Estaba solo.
Solo y cansado. Abrumadoramente cansado. Los años le pesaban. Tenía que
aceptarlo: ya no era joven. Había cumplido setenta. Setenta años y estaba solo.
Desdichadamente solo. Como todos. Como nadie. Solo. Su pasado era un recuerdo;
su presente un universo de soledad; y su futuro, la nada. Pasado y futuro los
había sepultado hacía unas horas en el mismo féretro donde descansaba su
esposa.
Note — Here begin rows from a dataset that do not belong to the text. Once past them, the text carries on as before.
-- ==== Sys2Proof/Laws/State.lean ====
section
/-! SUPPORT. The state under its updates: a register write touches its own cell, and nothing that is no register. -/

namespace Sys2Proof.Machine

theorem State.get_set_same (s : State) (f : Fld) (i v : Nat) : (s.set f i v).get f i = v % 2 ^ f.width := by
  unfold State.get State.set
  dsimp only
  split <;> simp_all

theorem State.get_set_ne (s : State) (f g : Fld) (i j v : Nat) (h : f.id ≠ g.id) : (s.set f i v).get g j = s.get g j := by
  unfold State.get State.set
  dsimp only
  split
  · rw [KV.get_del_ne _ (by simp [h])]
  · rw [KV.get_put_ne _ _ _ (by simp [h])]

theorem State.get_set_inst (s : State) (f g : Fld) (i j v : Nat) (h : i ≠ j) : (s.set f i v).get g j = s.get g j := by
  unfold State.get State.set
  dsimp only
  split
  · rw [KV.get_del_ne _ (by simp [h])]
  · rw [KV.get_put_ne _ _ _ (by simp [h])]

/-- A register write, seen as a change of the register list alone. -/
theorem State.set_eq (s : State) (f : Fld) (i v : Nat) : s.set f i v = { s with regs := (s.set f i v).regs } := rfl

/-- A cell reads the same in states with the same registers. -/
theorem State.get_of_regs {s t : State} (h : s.regs = t.regs) (f : Fld) (i : Nat) : s.get f i = t.get f i := by
  unfold State.get; rw [h]

@[simp] theorem State.set_staged (s : State) (f : Fld) (i v : Nat) : (s.set f i v).staged = s.staged := rfl
@[simp] theorem State.set_stagedSet (s : State) (f : Fld) (i v : Nat) : (s.set f i v).stagedSet = s.stagedSet := rfl
@[simp] theorem State.set_locked (s : State) (f : Fld) (i v : Nat) : (s.set f i v).locked = s.locked := rfl
@[simp] theorem State.set_dtime (s : State) (f : Fld) (i v : Nat) : (s.set f i v).dtime = s.dtime := rfl
@[simp] theorem State.set_freeCtr (s : State) (f : Fld) (i v : Nat) : (s.set f i v).freeCtr = s.freeCtr := rfl
@[simp] theorem State.set_img (s : State) (f : Fld) (i v : Nat) : (s.set f i v).img = s.img := rfl
@[simp] theorem State.set_capHigh (s : State) (f : Fld) (i v : Nat) : (s.set f i v).capHigh = s.capHigh := rfl
@[simp] theorem State.set_heldLow (s : State) (f : Fld) (i v : Nat) : (s.set f i v).heldLow = s.heldLow := rfl
@[simp] theorem State.set_bus (s : State) (f : Fld) (i v : Nat) : (s.set f i v).bus = s.bus := rfl
@[simp] theorem State.set_flash (s : State) (f : Fld) (i v : Nat) : (s.set f i v).flash = s.flash := rfl
@[simp] theorem State.set_erFifo (s : State) (f : Fld) (i v : Nat) : (s.set f i v).erFifo = s.erFifo := rfl
@[simp] theorem State.set_erProg (s : State) (f : Fld) (i v : Nat) : (s.set f i v).erProg = s.erProg := rfl
@[simp] theorem State.set_erOpen (s : State) (f : Fld) (i v : Nat) : (s.set f i v).erOpen = s.erOpen := rfl
@[simp] theorem State.set_erCopies (s : State) (f : Fld) (i v : Nat) : (s.set f i v).erCopies = s.erCopies := rfl
@[simp] theorem State.set_ctHeld (s : State) (f : Fld) (i v : Nat) : (s.set f i v).ctHeld = s.ctHeld := rfl
@[simp] theorem State.set_ctSent (s : State) (f : Fld) (i v : Nat) : (s.set f i v).ctSent = s.ctSent := rfl
@[simp] theorem State.set_ctRx (s : State) (f : Fld) (i v : Nat) : (s.set f i v).ctRx = s.ctRx := rfl
@[simp] theorem State.set_feCap (s : State) (f : Fld) (i v : Nat) : (s.set f i v).feCap = s.feCap := rfl
@[simp] theorem State.set_downFrame (s : State) (f : Fld) (i v : Nat) : (s.set f i v).downFrame = s.downFrame := rfl
@[simp] theorem State.set_downLine (s : State) (f : Fld) (i v : Nat) : (s.set f i v).downLine = s.downLine := rfl
@[simp] theorem State.set_samples (s : State) (f : Fld) (i v : Nat) : (s.set f i v).samples = s.samples := rfl
@[simp] theorem State.set_msQueue (s : State) (f : Fld) (i v : Nat) : (s.set f i v).msQueue = s.msQueue := rfl
@[simp] theorem State.set_msHold (s : State) (f : Fld) (i v : Nat) : (s.set f i v).msHold = s.msHold := rfl
@[simp] theorem State.set_hgReqs (s : State) (f : Fld) (i v : Nat) : (s.set f i v).hgReqs = s.hgReqs := rfl
@[simp] theorem State.set_hgGrants (s : State) (f : Fld) (i v : Nat) : (s.set f i v).hgGrants = s.hgGrants := rfl
@[simp] theorem State.set_cistern (s : State) (f : Fld) (i v : Nat) : (s.set f i v).cistern = s.cistern := rfl
@[simp] theorem State.set_cisternPoison (s : State) (f : Fld) (i v : Nat) : (s.set f i v).cisternPoison = s.cisternPoison := rfl
@[simp] theorem State.set_bmUeTimes (s : State) (f : Fld) (i v : Nat) : (s.set f i v).bmUeTimes = s.bmUeTimes := rfl
@[simp] theorem State.set_reservoir (s : State) (f : Fld) (i v : Nat) : (s.set f i v).reservoir = s.reservoir := rfl
@[simp] theorem State.set_rvWritten (s : State) (f : Fld) (i v : Nat) : (s.set f i v).rvWritten = s.rvWritten := rfl
@[simp] theorem State.set_flumes (s : State) (f : Fld) (i v : Nat) : (s.set f i v).flumes = s.flumes := rfl
@[simp] theorem State.set_dpSums (s : State) (f : Fld) (i v : Nat) : (s.set f i v).dpSums = s.dpSums := rfl
@[simp] theorem State.set_flumeReqs (s : State) (f : Fld) (i v : Nat) : (s.set f i v).flumeReqs = s.flumeReqs := rfl
@[simp] theorem State.set_sqRes (s : State) (f : Fld) (i v : Nat) : (s.set f i v).sqRes = s.sqRes := rfl
@[simp] theorem State.set_sqVres (s : State) (f : Fld) (i v : Nat) : (s.set f i v).sqVres = s.sqVres := rfl
@[simp] theorem State.set_ladNotes (s : State) (f : Fld) (i v : Nat) : (s.set f i v).ladNotes = s.ladNotes := rfl
@[simp] theorem State.set_ladHeld (s : State) (f : Fld) (i v : Nat) : (s.set f i v).ladHeld = s.ladHeld := rfl
@[simp] theorem State.set_recResults (s : State) (f : Fld) (i v : Nat) : (s.set f i v).recResults = s.recResults := rfl
@[simp] theorem State.set_ladders (s : State) (f : Fld) (i v : Nat) : (s.set f i v).ladders = s.ladders := rfl
@[simp] theorem State.set_sqOps (s : State) (f : Fld) (i v : Nat) : (s.set f i v).sqOps = s.sqOps := rfl
@[simp] theorem State.set_sqArrive (s : State) (f : Fld) (i v : Nat) : (s.set f i v).sqArrive = s.sqArrive := rfl
@[simp] theorem State.set_zones (s : State) (f : Fld) (i v : Nat) : (s.set f i v).zones = s.zones := rfl
@[simp] theorem State.set_mediaZones (s : State) (f : Fld) (i v : Nat) : (s.set f i v).mediaZones = s.mediaZones := rfl
@[simp] theorem State.set_jrnWait (s : State) (f : Fld) (i v : Nat) : (s.set f i v).jrnWait = s.jrnWait := rfl
@[simp] theorem State.set_jrnPos (s : State) (f : Fld) (i v : Nat) : (s.set f i v).jrnPos = s.jrnPos := rfl
@[simp] theorem State.set_writes (s : State) (f : Fld) (i v : Nat) : (s.set f i v).writes = s.writes := rfl
@[simp] theorem State.set_rewrites (s : State) (f : Fld) (i v : Nat) : (s.set f i v).rewrites = s.rewrites := rfl
@[simp] theorem State.set_wruns (s : State) (f : Fld) (i v : Nat) : (s.set f i v).wruns = s.wruns := rfl
@[simp] theorem State.set_wdata (s : State) (f : Fld) (i v : Nat) : (s.set f i v).wdata = s.wdata := rfl
@[simp] theorem State.set_source (s : State) (f : Fld) (i v : Nat) : (s.set f i v).source = s.source := rfl
@[simp] theorem State.set_fetched (s : State) (f : Fld) (i v : Nat) : (s.set f i v).fetched = s.fetched := rfl
@[simp] theorem State.set_expanded (s : State) (f : Fld) (i v : Nat) : (s.set f i v).expanded = s.expanded := rfl
@[simp] theorem State.set_merges (s : State) (f : Fld) (i v : Nat) : (s.set f i v).merges = s.merges := rfl
@[simp] theorem State.set_ctxs (s : State) (f : Fld) (i v : Nat) : (s.set f i v).ctxs = s.ctxs := rfl
@[simp] theorem State.set_rings (s : State) (f : Fld) (i v : Nat) : (s.set f i v).rings = s.rings := rfl
@[simp] theorem State.set_lastCpl (s : State) (f : Fld) (i v : Nat) : (s.set f i v).lastCpl = s.lastCpl := rfl
@[simp] theorem State.set_aborts (s : State) (f : Fld) (i v : Nat) : (s.set f i v).aborts = s.aborts := rfl
@[simp] theorem State.set_extents (s : State) (f : Fld) (i v : Nat) : (s.set f i v).extents = s.extents := rfl
@[simp] theorem State.set_mediaExtents (s : State) (f : Fld) (i v : Nat) : (s.set f i v).mediaExtents = s.mediaExtents := rfl
@[simp] theorem State.set_packing (s : State) (f : Fld) (i v : Nat) : (s.set f i v).packing = s.packing := rfl
@[simp] theorem State.set_partials (s : State) (f : Fld) (i v : Nat) : (s.set f i v).partials = s.partials := rfl
@[simp] theorem State.set_cxReady (s : State) (f : Fld) (i v : Nat) : (s.set f i v).cxReady = s.cxReady := rfl
@[simp] theorem State.set_cxRun (s : State) (f : Fld) (i v : Nat) : (s.set f i v).cxRun = s.cxRun := rfl
@[simp] theorem State.set_cxSusp (s : State) (f : Fld) (i v : Nat) : (s.set f i v).cxSusp = s.cxSusp := rfl
@[simp] theorem State.set_keys (s : State) (f : Fld) (i v : Nat) : (s.set f i v).keys = s.keys := rfl
@[simp] theorem State.set_combPlans (s : State) (f : Fld) (i v : Nat) : (s.set f i v).combPlans = s.combPlans := rfl
@[simp] theorem State.set_svAmps (s : State) (f : Fld) (i v : Nat) : (s.set f i v).svAmps = s.svAmps := rfl
@[simp] theorem State.set_svOfs (s : State) (f : Fld) (i v : Nat) : (s.set f i v).svOfs = s.svOfs := rfl
@[simp] theorem State.set_sqPwd (s : State) (f : Fld) (i v : Nat) : (s.set f i v).sqPwd = s.sqPwd := rfl
@[simp] theorem State.set_packs (s : State) (f : Fld) (i v : Nat) : (s.set f i v).packs = s.packs := rfl
@[simp] theorem State.set_idxCached (s : State) (f : Fld) (i v : Nat) : (s.set f i v).idxCached = s.idxCached := rfl
@[simp] theorem State.set_idxDirty (s : State) (f : Fld) (i v : Nat) : (s.set f i v).idxDirty = s.idxDirty := rfl
@[simp] theorem State.set_idxMedia (s : State) (f : Fld) (i v : Nat) : (s.set f i v).idxMedia = s.idxMedia := rfl
@[simp] theorem State.set_l1i (s : State) (f : Fld) (i v : Nat) : (s.set f i v).l1i = s.l1i := rfl
@[simp] theorem State.set_l1d (s : State) (f : Fld) (i v : Nat) : (s.set f i v).l1d = s.l1d := rfl
@[simp] theorem State.set_l2 (s : State) (f : Fld) (i v : Nat) : (s.set f i v).l2 = s.l2 := rfl
@[simp] theorem State.set_victim (s : State) (f : Fld) (i v : Nat) : (s.set f i v).victim = s.victim := rfl
@[simp] theorem State.set_fills (s : State) (f : Fld) (i v : Nat) : (s.set f i v).fills = s.fills := rfl
@[simp] theorem State.set_wbufs (s : State) (f : Fld) (i v : Nat) : (s.set f i v).wbufs = s.wbufs := rfl
@[simp] theorem State.set_coreWait (s : State) (f : Fld) (i v : Nat) : (s.set f i v).coreWait = s.coreWait := rfl
@[simp] theorem State.set_rvBad (s : State) (f : Fld) (i v : Nat) : (s.set f i v).rvBad = s.rvBad := rfl
@[simp] theorem State.set_otp (s : State) (f : Fld) (i v : Nat) : (s.set f i v).otp = s.otp := rfl
@[simp] theorem State.set_items (s : State) (f : Fld) (i v : Nat) : (s.set f i v).items = s.items := rfl
@[simp] theorem State.set_secMem (s : State) (f : Fld) (i v : Nat) : (s.set f i v).secMem = s.secMem := rfl
@[simp] theorem State.set_mgtMem (s : State) (f : Fld) (i v : Nat) : (s.set f i v).mgtMem = s.mgtMem := rfl
@[simp] theorem State.set_aoRecord (s : State) (f : Fld) (i v : Nat) : (s.set f i v).aoRecord = s.aoRecord := rfl
@[simp] theorem State.set_aoMicro (s : State) (f : Fld) (i v : Nat) : (s.set f i v).aoMicro = s.aoMicro := rfl
@[simp] theorem State.set_aoAct (s : State) (f : Fld) (i v : Nat) : (s.set f i v).aoAct = s.aoAct := rfl
@[simp] theorem State.set_aoHealth (s : State) (f : Fld) (i v : Nat) : (s.set f i v).aoHealth = s.aoHealth := rfl
@[simp] theorem State.set_mpAsm (s : State) (f : Fld) (i v : Nat) : (s.set f i v).mpAsm = s.mpAsm := rfl
@[simp] theorem State.set_mpStage (s : State) (f : Fld) (i v : Nat) : (s.set f i v).mpStage = s.mpStage := rfl
@[simp] theorem State.set_mpWait (s : State) (f : Fld) (i v : Nat) : (s.set f i v).mpWait = s.mpWait := rfl
@[simp] theorem State.set_mpResp (s : State) (f : Fld) (i v : Nat) : (s.set f i v).mpResp = s.mpResp := rfl
@[simp] theorem State.set_fwStage (s : State) (f : Fld) (i v : Nat) : (s.set f i v).fwStage = s.fwStage := rfl
@[simp] theorem State.set_fwRanges (s : State) (f : Fld) (i v : Nat) : (s.set f i v).fwRanges = s.fwRanges := rfl
@[simp] theorem State.set_fwWrite (s : State) (f : Fld) (i v : Nat) : (s.set f i v).fwWrite = s.fwWrite := rfl
@[simp] theorem State.set_feats (s : State) (f : Fld) (i v : Nat) : (s.set f i v).feats = s.feats := rfl
@[simp] theorem State.set_aens (s : State) (f : Fld) (i v : Nat) : (s.set f i v).aens = s.aens := rfl
@[simp] theorem State.set_errLog (s : State) (f : Fld) (i v : Nat) : (s.set f i v).errLog = s.errLog := rfl
@[simp] theorem State.set_changedZones (s : State) (f : Fld) (i v : Nat) : (s.set f i v).changedZones = s.changedZones := rfl
@[simp] theorem State.set_changedNs (s : State) (f : Fld) (i v : Nat) : (s.set f i v).changedNs = s.changedNs := rfl
@[simp] theorem State.set_resvNotes (s : State) (f : Fld) (i v : Nat) : (s.set f i v).resvNotes = s.resvNotes := rfl
@[simp] theorem State.set_resv (s : State) (f : Fld) (i v : Nat) : (s.set f i v).resv = s.resv := rfl
@[simp] theorem State.set_hostData (s : State) (f : Fld) (i v : Nat) : (s.set f i v).hostData = s.hostData := rfl
@[simp] theorem State.set_pending (s : State) (f : Fld) (i v : Nat) : (s.set f i v).pending = s.pending := rfl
Su existencia actual era una sepultura.
Estaba
sentado a la mesa de la cocina, frente a una botella de vino vacía y un vaso a
medio llenar. En penumbras. La mirada abismada en sí mismo. La cara roja,
perlada de transpiración. De cuando en cuando apretaba las mandíbulas. Único
movimiento. Ese y el pestañeo. Únicos indicios de vida. Casi una estatua. Una
esfinge inmemorial, eterna, ajena a todo. A las tempestades, al paso del
tiempo, a la historia... inmutable. Inexpugnable en su silencio.
Bebió el
último vaso de vino, temblorosa y torpemente. De un trago. Brusco y seco. En un
gesto desesperado y doloroso. Para retornar a la quietud. Neutra. Estoica.
Transcurrió
media hora y la cabeza comenzó a inclinarse sobre la mesa, lenta, inexorable y
fatídicamente. Un ronquido profundo y otra vez el silencio. Un silencio
absoluto.
A su alrededor,
la cocina, a oscuras, reproducía amarillentas fotografías colgadas de la pared:
padres, esposa... un hijo... todos muertos. Muertos como él.